#### Action item
Copy out every line of the records where the string "leaveAllClaims" occurs.

Records drawn from a dataset
theorem stats {clear : Bool} (h : exec (.stats clear) s = .next t) : s.Turns (.stats clear) t := by
  simp only [exec, execStats] at h
  refine ofTake h fun ws _ => ?_
  generalize s.popFifo .front = u
  split
  · exact (answer _ _ _ _ _ u).trans (.base { stats := fun _ => zero_bounded })
  · exact answer _ _ _ _ _ u

/-! ### Resets -/

theorem frontLinkReset (h : exec .frontLinkReset s = .next t) : s.Turns .frontLinkReset t := by
  cases h
  unfold State.frontReset
  have h1 := clearLink (c := .frontLinkReset) .front s
  rw [show s.records = (s.clearLink .front).records from rfl]
  generalize s.clearLink .front = u at h1 ⊢
  have h2 : u.Turns .frontLinkReset { u with parked := [] } :=
    .base { parked := fun _ k => absurd rfl k, parkedLength := fun _ => Nat.zero_le _, parkedUnserved := fun _ _ => rfl }
  have h3 : State.Becomes (licenceOf .frontLinkReset) { u with parked := [] }
      { u with parked := [], routes := [], drain := false, drainedOwed := none,
               records := u.records.map Resident.forgetFront } :=
    ((State.Becomes.reroute _ [] rfl).trans (.ofEnd (t := { u with
      parked := [], routes := [], drain := false, drainedOwed := none }) .of)).trans
      (.flag { u with parked := [], routes := [], drain := false, drainedOwed := none } _ fun r => .forgetFront r)
  have h4 := h3.trans (.leaveAllClaims .front _ rfl)
  refine (h1.trans h2).trans (.chain (.trans ?_ (.finish _ rfl)))
  exact h4.trans (.retireEmpties _ _ rfl)

theorem flashLinkReset (h : exec .flashLinkReset s = .next t) (hv : s.service ≠ .adopting) :
    s.Turns .flashLinkReset t := by
  cases h
  have h1 := clearLink (c := .flashLinkReset) .flash s
  unfold State.flashReset
  split
  · unfold State.flashResetServing
    have hc : (s.clearLink .flash).contexts = s.contexts := rfl
    rw [← hc]
    generalize s.clearLink .flash = u at h1 ⊢
    have h2 : State.Becomes (licenceOf .flashLinkReset) u
        { u with flashOwed := [], contexts := u.contexts.map Context.dropMark } :=
      (State.Becomes.withFlashOwed [] u).trans (.dropMarks ⟨rfl, rfl, rfl⟩ _)
    exact h1.trans (.chain ((((h2.trans (.abortMovesOf ⟨rfl, rfl, rfl⟩ .flash .freedSilently (.inr rfl) _)).trans
      (.liftFences rfl _)).trans (.leaveAllClaims .flash _ rfl)).trans (.finish _ rfl)))
  · exact absurd ‹_› hv
  · exact h1

theorem diskLinkReset (h : exec .diskLinkReset s = .next t) : s.Turns .diskLinkReset t := by
  cases h
  have h1 := clearLink (c := .diskLinkReset) .disk s
  have h2 (u : State) : u.Turns .diskLinkReset { u with spindle := .down, bgWindow := .opened } :=
    .base { spindle := fun k => absurd rfl k, bgWindow := fun k => absurd rfl k }
  unfold State.diskReset
  split
  · unfold State.diskResetServing
    generalize s.clearLink .disk = u at h1 ⊢
    have h3 := (State.Becomes.withDiskOwed (L := licenceOf .diskLinkReset) [] u).trans
      (.abortMovesOf ⟨rfl, rfl, rfl⟩ .disk .freed (.inl rfl) _)
    refine (h1.trans (.chain h3)).trans ?_
    generalize State.abortMovesOf .disk .freed { u with diskOwed := [] } = v
    refine (h2 v).trans (.chain (.trans ?_ (.finish _ rfl)))
    refine .trans (.trans (.ofLight (t := { v with spindle := .down, bgWindow := .opened, adviceTimer := none }) .of)
      (.ofEnd (t := { v with
        spindle := .down, bgWindow := .opened, adviceTimer := none, adviceSent := false }) .of)) ?_
    exact (State.Becomes.leaveAllClaims .disk _ rfl).trans (.ofEnd .of)
  · exact h1.trans (h2 _)
  · exact h1.trans (h2 _)

/-! ### Routes -/

theorem classified (q : Parked) (s : State) (hc : isRouting c = true) : s.Turns c (s.classified q) := by
  rw [State.classified_eq]
  exact .base { streams := fun k => by simp [hc] at k }

theorem routed (q : Parked) (s : State) (hc : isRouting c = true) (hL : (licenceOf c).Routes) :
    s.Turns c (s.routed q) :=
  (classified q s hc).trans (.chain (.routed hL q s))

theorem route {tag kind lba count : Nat} (h : exec (.route tag kind lba count) s = .next t) :
    s.Turns (.route tag kind lba count) t := by
  refine ofTake h fun ws _ => ?_
  generalize s.popFifo .front = u
  unfold State.takeRoute
  split
  · exact place _ _ u
  · rename_i hv
    split
    · exact place _ _ u
    · split
      · exact place _ _ u
      · split
        · split
          · rename_i hp
            refine .base { parked := fun k => by simp [isRouting] at k, parkedLength := fun _ => ?_,
                           parkedUnserved := fun k => ?_ }
            · simp only [List.length_append, List.length_singleton]
              exact hp
            · exact absurd (by simpa [State.isServing] using hv) k
          · exact place _ _ u
        · exact routed _ u rfl ⟨rfl, rfl, rfl, rfl, rfl⟩

theorem parkedRouteReadmit (h : exec .parkedRouteReadmit s = .next t) : s.Turns .parkedRouteReadmit t := by
  simp only [exec, execParkedRouteReadmit] at h
  split at h
  · rename_i q _
    cases h
    have h1 : s.Turns .parkedRouteReadmit { s with parked := s.parked.erase q } :=
      .base { parked := fun k => by simp [isRouting] at k
              parkedLength := fun k => (List.length_erase_le).trans k
              parkedUnserved := fun _ k => by show s.parked.erase q = []; rw [k]; rfl }
    exact (h1.trans (routed _ _ rfl ⟨rfl, rfl, rfl, rfl, rfl⟩)).trans (advance _ _)
  · cases h
    exact refl s

theorem done {tag outcome : Nat} (h : exec (.done tag outcome) s = .next t) : s.Turns (.done tag outcome) t :=
  ofTake h fun _ _ => .chain (.takeDone ⟨rfl, rfl, rfl, rfl⟩ tag outcome _)

/-! ### The scheduler -/

theorem flushAll (h : exec .flushAll s = .next t) : s.Turns .flushAll t := by
  refine ofTake h fun ws _ => ?_
  generalize s.popFifo .front = u
  unfold State.takeFlushAll
  split
  · exact answer _ _ _ _ _ u
  · split
    · exact answer _ _ _ _ _ u
    · refine (State.Turns.chain (.markDirty u)).trans ((answer .front 0x05 .ok ws [word u.dirtyResidents] _).trans ?_)
      exact .chain (((State.Becomes.ofEnd .of).trans (.endDrain _)).trans (.demandFor _ _))

theorem retryStuck (h : exec .retryStuck s = .next t) : s.Turns .retryStuck t := by
  refine ofTake h fun ws _ => ?_
  generalize s.popFifo .front = u
  unfold State.takeRetryStuck
  split
  · exact answer _ _ _ _ _ u
  · exact (State.Turns.chain (.flag u _ fun r => .retried r)).trans (answer _ _ _ _ _ _)

theorem turnSpindle (old : Spindle) (s : State) : s.Turns c (s.turnSpindle old) := by
  have hd : s.Turns c s.dropDemands := .chain (.ofLight .of)
  unfold State.turnSpindle
  split
  · split
    · exact hd
    · exact hd.trans (.chain (.trans (.ofEnd .of) (.armAdvice _)))
  · split
    · exact .chain (.trans (.ofLight (t := { s with adviceTimer := none, diskOwed := without .advice s.diskOwed }) .of)
        (.ofEnd .of))
    · exact refl s

theorem spindle {x : Nat} (h : exec (.spindle x) s = .next t) : s.Turns (.spindle x) t := by
  refine ofTake h fun ws _ => ?_
  generalize s.popFifo .disk = u
  unfold State.takeSpindle
  split
  · exact answer _ _ _ _ _ u
  · rename_i y _
    have h1 : u.Turns (.spindle x) { u with spindle := y } := .base { spindle := fun _ k => absurd rfl (k x) }
    have h2 := h1.trans (answer .disk 0x10 .ok ws [word y.value] _)
    dsimp only
    split
    · refine h2.trans ?_
      unfold State.followSpindle
      refine (turnSpindle u.spindle _).trans ?_
      refine .trans ?_ (.chain (.demandAll _))
      split
      · exact .chain (.ofEnd .of)
      · exact refl _
    · exact h2

theorem window {x : Nat} (h : exec (.window x) s = .next t) : s.Turns (.window x) t := by
  refine ofTake h fun ws _ => ?_
  generalize s.popFifo .disk = u
  unfold State.takeBgWindow
  split
  · exact answer _ _ _ _ _ u
  · exact .trans (.base { bgWindow := fun _ k => absurd rfl (k x) }) (answer _ _ _ _ _ _)

theorem adviceTimerExpiry (h : exec .adviceTimerExpiry s = .next t) : s.Turns .adviceTimerExpiry t := by
  simp only [exec, execAdviceTimerExpiry] at h
  split at h
  · cases h
    exact refl s
  · cases h
    have h1 : State.Becomes (licenceOf .adviceTimerExpiry) s { s with adviceTimer := none } := .ofLight .of
    unfold State.adviceExpiry
    split
    · exact .chain ((h1.trans (.ofEnd .of)).trans (.produceAdvice _))
    · exact .chain (h1.trans (.armAdvice _))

#### Exercise solution
  have h4 := h3.trans (.leaveAllClaims .front _ rfl)
      (.liftFences rfl _)).trans (.leaveAllClaims .flash _ rfl)).trans (.finish _ rfl)))
    exact (State.Becomes.leaveAllClaims .disk _ rfl).trans (.ofEnd .of)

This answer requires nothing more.